Which N2O production processes are relevant when converting from grassland to cropland?

During the last decades, large areas of grassland were converted to cropland across Europe, mainly due to the increasing demand of cropland following the expansion of biogas plant production (e.g. maize). However, the conversion to cropland bears a risk of nitrous oxide (N₂O) emission due to enhanced nitrogen (N) mineralization. Until now, knowledge about N₂O production pathways due to grassland conversion and in particular N₂O reduction to N₂ is very limited (Buchen et al., 2018), even though understanding of N₂O processes and identification of sources are needed in order to devise mitigation options.
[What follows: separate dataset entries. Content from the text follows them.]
/-- R161, the executing step (decision D17; log 16): the machine waits for a key for register x; the step's own key sample is
not used and nothing else changes. -/
def Obligations.WaitForKeyEntersWaiting : Prop :=
  ∀ (x : Reg) (s : State),
    ∃ t, exec (.ldKey x) s = .next t ∧ t.status = .waitingForKey x ∧ t = { s with status := t.status } ∧
      SameRegsExcept [] s t ∧ SameMemory s t

/-- R164, R165, R166 (decision D16; log 15): the key-conditional skips compare all 8 bits of V[x] with the key sample; with no
key nothing is pressed. Holds for every key sample. -/
def Obligations.KeySkipsCompareAllBits : Prop :=
  ∀ (x : Reg) (s : State),
    (∃ t, exec (.skp x) s = .next t ∧ OnlyPc s t ∧
      ((∃ k, s.inputs.key = some k ∧ k.toNat = (State.getV s x).toNat) → t.pc = s.pc + 2) ∧
      ((¬ ∃ k, s.inputs.key = some k ∧ k.toNat = (State.getV s x).toNat) → t.pc = s.pc)) ∧
    (∃ t, exec (.sknp x) s = .next t ∧ OnlyPc s t ∧
      ((∃ k, s.inputs.key = some k ∧ k.toNat = (State.getV s x).toNat) → t.pc = s.pc) ∧
      ((¬ ∃ k, s.inputs.key = some k ∧ k.toNat = (State.getV s x).toNat) → t.pc = s.pc + 2))

/-! ### Rules about the whole machine -/

/-- Every step keeps the invariant: memory in canonical form, at most 16 stack entries (R30), each at most 4096, and `pc` at
most 0x10FE (R27). -/
def Obligations.StepKeepsInvariant : Prop :=
  ∀ s t : State, State.Inv s → step s = .next t → State.Inv t

/-- R28, R29, R30, R31, R32, R57: which instructions change memory, the index register, the stack, the display, `dirty` and
the timers. That CLS is not among those that change `dirty` is the model's choice (decision D6; log 3). -/
def Obligations.EachPartHasItsWriters : Prop :=
  ∀ (i : Instr) (s t : State), exec i s = .next t →
    ((∃ a, Memory.read t.mem a ≠ Memory.read s.mem a) → ∃ x, i = .store x) ∧
    (t.i ≠ s.i → (∃ nnn, i = .ldI nnn) ∨ (∃ x, i = .addI x) ∨ (∃ x, i = .ldFont x)) ∧
    (t.stack ≠ s.stack → (∃ k, i = .ret k) ∨ (∃ nnn, i = .call nnn)) ∧
    (t.disp ≠ s.disp → (∃ k, i = .cls k) ∨ (∃ x y n, i = .drw x y n)) ∧
    (t.dirty ≠ s.dirty → ∃ x y n, i = .drw x y n) ∧
    (t.dt ≠ s.dt → ∃ x, i = .ldDt x) ∧ (t.st ≠ s.st → ∃ x, i = .ldSt x)

/-- R34: a halted machine stays halted for the same reason; a waiting one goes on waiting or runs, and never halts; waiting
begins only by executing Fx0A in status `Running`. -/
def Obligations.StatusMovesOnlyAsListed : Prop :=
  ∀ s t : State, step s = .next t →
    (∀ r, s.status = .halted r → t.status = .halted r) ∧
    (∀ x, s.status = .waitingForKey x → t.status = .waitingForKey x ∨
      (t.status = .running ∧ ∃ k, s.inputs.key = some k)) ∧
    (∀ x, s.status ≠ .waitingForKey x → t.status = .waitingForKey x →
      s.status = .running ∧ ∃ w, State.fetch s = .ok w ∧ decode w = .ok (.ldKey x))

/-- R172, R173, R174, R179: which instruction can raise which condition, and that an address it reports does not exist. The
other 28 raise none. Which address is reported is the model's choice (decision D20; log 19). -/
def Obligations.EachConditionHasItsRaisers : Prop :=
  ∀ (i : Instr) (s t : State), s.status = .running → exec i s = .next t →
    (t.status = .halted .stackUnderflow → ∃ k, i = .ret k) ∧
    (t.status = .halted .stackOverflow → ∃ nnn, i = .call nnn) ∧
    (∀ a, t.status = .halted (.outOfBounds a) →
      4096 ≤ a ∧ ((∃ x, i = .store x) ∨ (∃ x, i = .load x) ∨ ∃ x y n, i = .drw x y n)) ∧
    (∀ w, t.status ≠ .halted (.unknownOpcode w))

/-- R29, R32: no instruction reads the sound timer or `dirty`, so two machines that differ in nothing else still differ in
nothing else after a step. -/
def Obligations.SoundTimerAndDirtyAreNeverRead : Prop :=
  ∀ s s' t t' : State, EqualButHostFlags s s' → step s = .next t → step s' = .next t' → EqualButHostFlags t t'

/-! ### The host (60_exceptions.md R187) -/

/-- R59, R175, R192 (decision D24; log 21): a program image of at most 3584 bytes is placed at 0x200 and nothing else changes;
a longer one is refused. -/
def Obligations.LoadPlacesImageOrRefuses : Prop :=
  ∀ (image : List Byte) (s : State),
    (3584 < image.length → loadImage image s = .error .loadTooLarge) ∧
    (image.length ≤ 3584 → ∃ t, loadImage image s = .ok t ∧
      (∀ (j : Nat) (h : j < image.length), Memory.read t.mem (0x200 + j) = image[j]) ∧
      (∀ a, a < 0x200 ∨ 0x200 + image.length ≤ a → Memory.read t.mem a = Memory.read s.mem a) ∧
      t = { s with mem := t.mem } ∧ (Memory.wf s.mem → Memory.wf t.mem))

/-- R200, decision D31 (log 31): from a parked state every step leaves the state parked and unchanged, apart from timer ticks
and what else happens between steps. -/
def Obligations.ParkedStateStaysParked : Prop :=
  ∀ (s : State) (nnn : Addr12), State.parked s nnn →
    ∃ t, step s = .next t ∧ State.parked t nnn ∧ SameRegsExcept [] s t ∧ SameMemory s t ∧
      t = { s with dt := t.dt, st := t.st, dirty := t.dirty, inputs := t.inputs, moment := t.moment }
end

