-- ==== Sys2Proof/Tests/Slice0.lean ====
section
/-!
SUPPORT. Tests of single instructions and steps, and witnesses that the hypotheses of the statements can be met.

Every expected result is taken from spec/95_test_vectors.md (the vector's name stands at the test) or computed by hand from the
rule cited.
-/

namespace Sys2Proof.Tests

open Sys2Proof Sys2Proof.Machine

/-! ### Helpers -/

/-- The state the vectors start from: reset, no key, no ticks, no display read. -/
def start : State := { State.reset with pc := 0x202, inputs := { key := none, rnd := 0, ticks := 0, displayRead := false } }

/-- `start` with some registers set. -/
def withRegs : List (Reg × Byte) → State
  | [] => start
  | (r, b) :: rest => State.setV (withRegs rest) r b

/-- What an instruction leaves, seen through a function of the state; `none` if it does not answer a next state. -/
def after {α : Type} (i : Instr) (s : State) (f : State → α) : Option α :=
  match exec i s with
  | .next t => some (f t)
  | _ => none

/-- What a step leaves, seen through a function of the state. -/
def afterStep {α : Type} (s : State) (f : State → α) : Option α :=
  match step s with
  | .next t => some (f t)
  | _ => none

/-! ### Well-formedness: an ill-formed term for each check -/

theorem test_wf_cls : Instr.wellFormed (.cls 1) = false := by decide
theorem test_wf_ret : Instr.wellFormed (.ret 3) = false := by decide
theorem test_wf_seReg : Instr.wellFormed (.seReg 1 2 7) = false := by decide
theorem test_wf_sneReg : Instr.wellFormed (.sneReg 1 2 0xF) = false := by decide
theorem test_wf_accepts : Instr.wellFormed (.seReg 1 2 0) = true := by decide

/-! ### Decoding: a word of every row, written out from R71, R72, R78 (R79 for the second and seventh) -/

theorem test_decode_cls : decode 0b0000000011100000 = .ok (.cls 0) := by decide
theorem test_decode_ret : decode 0b0000111111101110 = .ok (.ret 0xF) := by decide
theorem test_decode_jp : decode 0b0001001000000100 = .ok (.jp 0x204) := by decide
theorem test_decode_call : decode 0b0010001100000000 = .ok (.call 0x300) := by decide
theorem test_decode_seImm : decode 0b0011101001000010 = .ok (.seImm 0xA 0x42) := by decide
theorem test_decode_sneImm : decode 0b0100101001000010 = .ok (.sneImm 0xA 0x42) := by decide
theorem test_decode_seReg : decode 0b0101101010111111 = .ok (.seReg 0xA 0xB 0xF) := by decide
theorem test_decode_ldImm : decode 0b0110000000000101 = .ok (.ldImm 0 5) := by decide
theorem test_decode_addImm : decode 0b0111001111111111 = .ok (.addImm 3 0xFF) := by decide
theorem test_decode_ldReg : decode 0b1000000100100000 = .ok (.ldReg 1 2) := by decide
theorem test_decode_orReg : decode 0b1000000100100001 = .ok (.orReg 1 2) := by decide
theorem test_decode_andReg : decode 0b1000000100100010 = .ok (.andReg 1 2) := by decide
theorem test_decode_xorReg : decode 0b1000000100100011 = .ok (.xorReg 1 2) := by decide
theorem test_decode_addReg : decode 0b1000000100100100 = .ok (.addReg 1 2) := by decide
theorem test_decode_sub : decode 0b1000000100100101 = .ok (.sub 1 2) := by decide
theorem test_decode_shr : decode 0b1000000100100110 = .ok (.shr 1 2) := by decide
theorem test_decode_subn : decode 0b1000000100100111 = .ok (.subn 1 2) := by decide
theorem test_decode_shl : decode 0b1000101010111110 = .ok (.shl 0xA 0xB) := by decide
theorem test_decode_sneReg : decode 0b1001101010110000 = .ok (.sneReg 0xA 0xB 0) := by decide
theorem test_decode_ldI : decode 0b1010001100000000 = .ok (.ldI 0x300) := by decide
theorem test_decode_jpV0 : decode 0b1011111111111111 = .ok (.jpV0 0xFFF) := by decide
theorem test_decode_rnd : decode 0b1100101001111111 = .ok (.rnd 0xA 0x7F) := by decide
theorem test_decode_drw : decode 0b1101101010111100 = .ok (.drw 0xA 0xB 12) := by decide
theorem test_decode_addI : decode 0b1111101000011110 = .ok (.addI 0xA) := by decide
theorem test_decode_ldFont : decode 0b1111101000101001 = .ok (.ldFont 0xA) := by decide
theorem test_decode_store : decode 0b1111101001010101 = .ok (.store 0xA) := by decide
theorem test_decode_load : decode 0b1111101001100101 = .ok (.load 0xA) := by decide
theorem test_decode_ldKey : decode 0b1111101000001010 = .ok (.ldKey 0xA) := by decide
theorem test_decode_ldFromDt : decode 0b1111101000000111 = .ok (.ldFromDt 0xA) := by decide
theorem test_decode_ldDt : decode 0b1111101000010101 = .ok (.ldDt 0xA) := by decide
theorem test_decode_ldSt : decode 0b1111101000011000 = .ok (.ldSt 0xA) := by decide
theorem test_decode_sknp : decode 0b1110101010100001 = .ok (.sknp 0xA) := by decide
theorem test_decode_skp : decode 0b1110101010011110 = .ok (.skp 0xA) := by decide

/-- E1, E6, E9, E11, S11: words that are no instruction. -/
theorem test_decode_unknown :
    [0x0000, 0x00E1, 0x0123, 0x00FF, 0x8AB8, 0xEA9F, 0xFA33, 0xE000].all
      (fun w => decode w == .error (.unknownOpcode w)) = true := by decide

/-- S15: the byte at the lower address is the high byte. -/
theorem test_decode_bytes : decodeBytes [0x60, 0x05, 0x70] = .ok (.ldImm 0 5, [0x70]) := by decide

theorem test_decode_truncated : decodeBytes [0x60] = .error .truncated := by decide

theorem test_encode : encode (.drw 0xA 0xB 12) = 0xDABC ∧ encode (.shl 0xA 0xB) = 0x8ABE ∧ encode (.jp 0x204) = 0x1204 := by
  decide

theorem test_table_word : decodeTableWord 16 0xFA55 = some (.store 0xA) := by decide

/-! ### Control transfer -/

/-- T2. -/
theorem test_jp_odd : after (.jp 0x201) start (·.pc) = some 0x201 := by decide
/-- T5. -/
theorem test_call : after (.call 0x300) start (fun t => (t.pc, t.stack)) = some (0x300, [0x202]) := by decide
/-- T6. -/
theorem test_call_full :
    after (.call 0x300) { start with stack := List.replicate 16 0x202 } (fun t => (t.pc, t.stack.length, t.status))
      = some (0x202, 16, .halted .stackOverflow) := by decide
/-- T7, the stack written newest first. -/
theorem test_ret : after (.ret 0) { start with stack := [0x30A, 0x208] } (fun t => (t.pc, t.stack)) = some (0x30A, [0x208]) := by
  decide
/-- T8. -/
theorem test_ret_empty : after (.ret 0) start (fun t => (t.pc, t.status)) = some (0x202, .halted .stackUnderflow) := by decide
/-- T10, T11. -/
theorem test_seImm :
    after (.seImm 0xA 0x42) (withRegs [(0xA, 0x42)]) (·.pc) = some 0x204 ∧
    after (.seImm 0xA 0x42) (withRegs [(0xA, 0x43)]) (·.pc) = some 0x202 := by decide
/-- T12, T13. -/
theorem test_sneImm :
    after (.sneImm 0xA 0x42) (withRegs [(0xA, 0x42)]) (·.pc) = some 0x202 ∧
    after (.sneImm 0xA 0x42) (withRegs [(0xA, 0x43)]) (·.pc) = some 0x204 := by decide
/-- T14, T15. -/
theorem test_seReg :
    after (.seReg 1 2 0) (withRegs [(1, 7), (2, 7)]) (·.pc) = some 0x204 ∧
    after (.seReg 1 2 0) (withRegs [(1, 7), (2, 8)]) (·.pc) = some 0x202 := by decide
/-- T18, T20. -/
theorem test_sneReg :
    after (.sneReg 1 2 0) (withRegs [(1, 7), (2, 8)]) (·.pc) = some 0x204 ∧
    after (.sneReg 3 3 0) start (·.pc) = some 0x202 := by decide
/-- T22, T23. -/
theorem test_jpV0 :
    after (.jpV0 0xFFF) (withRegs [(0, 0xFF)]) (·.pc) = some 0x10FE ∧
    after (.jpV0 0x300) (withRegs [(3, 0x55)]) (·.pc) = some 0x300 := by decide

/-! ### Register load, arithmetic, logic, shift, random -/

/-- A2. -/
theorem test_ldImm : after (.ldImm 0xF 0xAA) (withRegs [(0xF, 1)]) (State.getV · 0xF) = some 0xAA := by decide
/-- A3, A5. -/
theorem test_addImm :
    after (.addImm 3 1) (withRegs [(3, 0xFF), (0xF, 0x55)]) (fun t => (State.getV t 3, State.getV t 0xF)) = some (0, 0x55) ∧
    after (.addImm 0xF 1) (withRegs [(0xF, 0xFF)]) (State.getV · 0xF) = some 0 := by decide
/-- A6. -/
theorem test_ldReg :
    after (.ldReg 1 2) (withRegs [(2, 0x7E)]) (fun t => (State.getV t 1, State.getV t 2)) = some (0x7E, 0x7E) := by decide
/-- A7. -/
theorem test_orReg :
    after (.orReg 0 1) (withRegs [(0, 0xF0), (1, 0x0F), (0xF, 0x55)]) (fun t => (State.getV t 0, State.getV t 0xF))
      = some (0xFF, 0x55) := by decide
/-- A8. -/
theorem test_andReg :
    after (.andReg 0 1) (withRegs [(0, 0xF0), (1, 0x3C), (0xF, 0x55)]) (fun t => (State.getV t 0, State.getV t 0xF))
      = some (0x30, 0x55) := by decide
/-- A9. -/
theorem test_xorReg :
    after (.xorReg 0 1) (withRegs [(0, 0xF0), (1, 0x3C), (0xF, 0x55)]) (fun t => (State.getV t 0, State.getV t 0xF))
      = some (0xCC, 0x55) := by decide
/-- A11, A16. -/
theorem test_addReg :
    after (.addReg 0 1) (withRegs [(0, 0xFF), (1, 1)]) (fun t => (State.getV t 0, State.getV t 0xF)) = some (0, 1) ∧
    after (.addReg 0xF 1) (withRegs [(0xF, 0xF0), (1, 0x20)]) (State.getV · 0xF) = some 0x10 := by decide
/-- A17: the old VF is the addend. -/
theorem test_addReg_latch :
    after (.addReg 0 0xF) (withRegs [(0, 0xFF), (0xF, 1)]) (fun t => (State.getV t 0, State.getV t 0xF)) = some (0, 1) := by decide
/-- A20, A21: equal operands give flag 0. -/
theorem test_sub :
    after (.sub 0 1) (withRegs [(0, 3), (1, 5)]) (fun t => (State.getV t 0, State.getV t 0xF)) = some (0xFE, 0) ∧
    after (.sub 0 1) (withRegs [(0, 5), (1, 5)]) (fun t => (State.getV t 0, State.getV t 0xF)) = some (0, 0) := by decide
/-- A24. -/
theorem test_sub_latch :
    after (.sub 0 0xF) (withRegs [(0, 9), (0xF, 1)]) (fun t => (State.getV t 0, State.getV t 0xF)) = some (8, 1) := by decide
/-- A30, A31. -/
theorem test_subn :
    after (.subn 0 1) (withRegs [(0, 3), (1, 5)]) (fun t => (State.getV t 0, State.getV t 0xF)) = some (2, 1) ∧
    after (.subn 0 1) (withRegs [(0, 5), (1, 3)]) (fun t => (State.getV t 0, State.getV t 0xF)) = some (0xFE, 0) := by decide
/-- A25, A29: the source is V[y]; with `y = 0xF` the old VF. -/
theorem test_shr :
    after (.shr 1 2) (withRegs [(1, 0xEE), (2, 5)]) (fun t => (State.getV t 1, State.getV t 2, State.getV t 0xF))
      = some (2, 5, 1) ∧
    after (.shr 1 0xF) (withRegs [(0xF, 3)]) (fun t => (State.getV t 1, State.getV t 0xF)) = some (1, 1) := by decide
/-- A33, A36. -/
theorem test_shl :
    after (.shl 1 2) (withRegs [(1, 0xEE), (2, 0x81)]) (fun t => (State.getV t 1, State.getV t 2, State.getV t 0xF))
      = some (2, 0x81, 1) ∧
    after (.shl 0xF 2) (withRegs [(2, 0xC0)]) (State.getV · 0xF) = some 0x80 := by decide
/-- A38, A40. -/
theorem test_rnd :
    after (.rnd 0 0xF0) { start with inputs := { start.inputs with rnd := 0x3C } } (State.getV · 0) = some 0x30 ∧
    after (.rnd 0 0xFF) { start with inputs := { start.inputs with rnd := 0xFF } } (State.getV · 0) = some 0xFF := by decide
N₂O samples were collected periodically from manual chambers following chemical and mechanical conversion from permanent grassland to cropland (maize) at two sites with different texture (clayey loam and sandy loam) and fertilization regime (with and without mineral N-fertilization) in north-western Germany (Helfrich et al., 2020). Samples were analysed for natural abundance stable isotope signatures of soil-emitted N₂O (δ¹⁵N^bulk_N2O, δ¹⁸O_N2O and δ¹⁵N^SP_N2O = intramolecular distribution of ¹⁵N in the N₂O molecule) by isotope ratio mass spectrometry (IRMS) and dual-isotope of N₂O isotopic signatures (plotting δ¹⁵N^SP_N2O vs. δ¹⁸O_N2O) were used for data evaluation (Lewicka-Szczebak et al., 2017). Although, isotopic signatures were very variable throughout the year at both sites, the clayey loam site exhibited a close correlation between δ¹⁵N^sp_N2O and δ¹⁸O_N2O suggesting that values were mainly controlled by N₂O reduction to N₂. At the sandy loam site this pattern was less pronounced, possibly because processes other than bacterial denitrification (e.g. fungal denitrification and nitrification) also significantly influence isotopocule values. Altogether, bacterial denitrification was found to be the most important process following grassland conversion to maize cropping.

References:

Buchen, C., Lewicka‐Szczebak, D., Flessa, H., Well, R., 2018. Estimating N₂O processes during grassland renewal and grassland conversion to maize cropping using N₂O isotopocules. Rapid Communications in Mass Spectrometry 32, 1053-1067.

Helfrich, M., Nicolay, G., Well, R., Buchen-Tschiskale, C., Dechow, R., Fuß, R., Gensior, A., Paulsen, H., Berendonk, C., Flessa, H., 2020. Effect of chemical and mechanical grassland conversion to cropland on soil mineral N dynamics and N₂O emission. Agriculture, Ecosystems & Environment 298, 106975.

Lewicka-Szczebak, D., Augustin, J., Giesemann, A., Well, R., 2017. Quantifying N₂O reduction to N₂ based on N₂O isotopocules – validation with independent methods (helium incubation and ¹⁵N gas flux method). Biogeosciences 14, 711-732.